## WHAT THIS TASK INVOLVES
Which lines run from the one containing "[] => (g, none)" to the end of the entries below? Retype exactly those, both ends included.

## LISTED RECORDS
════
-- ==== Sys2Proof/Machine/RateControl.lean ====
section
/-! DEFINITION. RateControl.lean: deadlines (R61), picture structure (R240, R281), the bucket, the spreading of bits and
the model of a rendition (11_rate_control, R260 to R275, R283), and course key pictures (R279 to R282). -/

namespace Sys2Proof.Machine

/-! ### The deadline (R61) -/

def State.winOf (s : State) (d : Nat) : Nat := s.st.win d
/-- Cycles of a guard in nanoseconds. -/
def guardCycles (g : Nat) : Nat := ceilDiv (g * 3) 2
/-- The cycle at which a forced Weir of the domain falls due (R66). -/
def State.forcedDue (s : State) (d : Nat) : Nat :=
  let x := s.dom d
  if x.unaligned then x.t0 + s.winOf d else x.openAt + 2 * s.winOf d
/-- The cycle of the deadline of the window in progress (R61). -/
def State.deadlineAt (s : State) (d : Nat) : Nat :=
  let x := s.dom d
  if x.mode == 1 then x.openAt + s.winOf d - guardCycles x.guard
  else
    let t := s.now + s.cyclesTo ((x.next + 2 ^ 64 - x.guard) % 2 ^ 64)
    let f := s.forcedDue d
    if f < t then f - guardCycles x.guard else t
/-- Cycles left to the deadline. -/
def State.cyclesLeft (s : State) (d : Nat) : Nat := s.deadlineAt d - s.now

/-! ### Picture structure (R240, R281) -/

/-- Coding order of a group of `n` pictures, by capture position. -/
def groupOrder : Nat → List Nat
  | 1 => [1] | 2 => [2, 1] | 3 => [3, 1, 2] | _ => [4, 2, 1, 3]
/-- Type of a position in a group of `n`: 1 anchor, 2 referenced, 3 not referenced. -/
def groupType (n pos : Nat) : Nat :=
  if pos == n then 1
  else match n, pos with
    | 3, 1 => 2 | 4, 2 => 2 | _, _ => 3

def Gop.group (g : Gop) (n : Nat) : Gop :=
  { g with plan := g.plan ++ (groupOrder n).map (fun p => { cap := g.top + p, type := groupType n p, base := g.top })
           top := g.top + n }

/-- Whole groups until capture `p` is planned. -/
def Gop.reach (g : Gop) (r p : Nat) : Nat → Gop
  | 0 => g
  | fuel + 1 => if g.top < p then Gop.reach (g.group (r + 1)) r p fuel else g

/-- Picture `p` becomes a key picture: the group that holds it ends early (R281). -/
def Gop.forceKey (g : Gop) (r p : Nat) : Gop :=
  if !g.started then { started := true, start := p, pos := 0, plan := [{ cap := p, type := 0, base := p }], top := p }
  else
    let g := g.reach r p 8
    match g.plan.find? (fun e => e.cap == p) with
    | none => g
    | some hit =>
      let a := hit.base
      let gone := (g.plan.filter (fun e => decide (a ≤ e.base) && decide (e.cap < p))).map (·.cap)
      let g := { g with plan := g.plan.filter (fun e => decide (e.base < a)), top := a }
      let g := if gone.isEmpty then g
        else if gone.length == p - a - 1 then g.group gone.length
        else { g with plan := g.plan ++ ((List.range (p - a)).map (· + a)).filterMap (fun x =>
          if gone.contains x then some { cap := x, type := 1, base := a } else none) }
      { g with plan := g.plan ++ [{ cap := p, type := 0, base := p }], top := p }

def Gop.keyPending (g : Gop) : Bool := g.plan.any (fun e => e.type == 0)

/-- The picture coded in the window that captures `newest`, if any: coding position k goes to the window of capture
start + k + r (assumption log entry 21). -/
def Gop.code (g : Gop) (r newest : Nat) : Gop × Option PlanPic :=
  let g := if g.started then g else g.forceKey r newest
  if newest < g.start + g.pos + r then (g, none)
  else
    let g := if g.plan.isEmpty then g.group (r + 1) else g
    match g.plan with
    | [] => (g, none)
    | e :: rest => if newest < e.cap then (g, none) else ({ g with plan := rest, pos := g.pos + 1 }, some e)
════
## TASK RESULT
    | [] => (g, none)
    | e :: rest => if newest < e.cap then (g, none) else ({ g with plan := rest, pos := g.pos + 1 }, some e)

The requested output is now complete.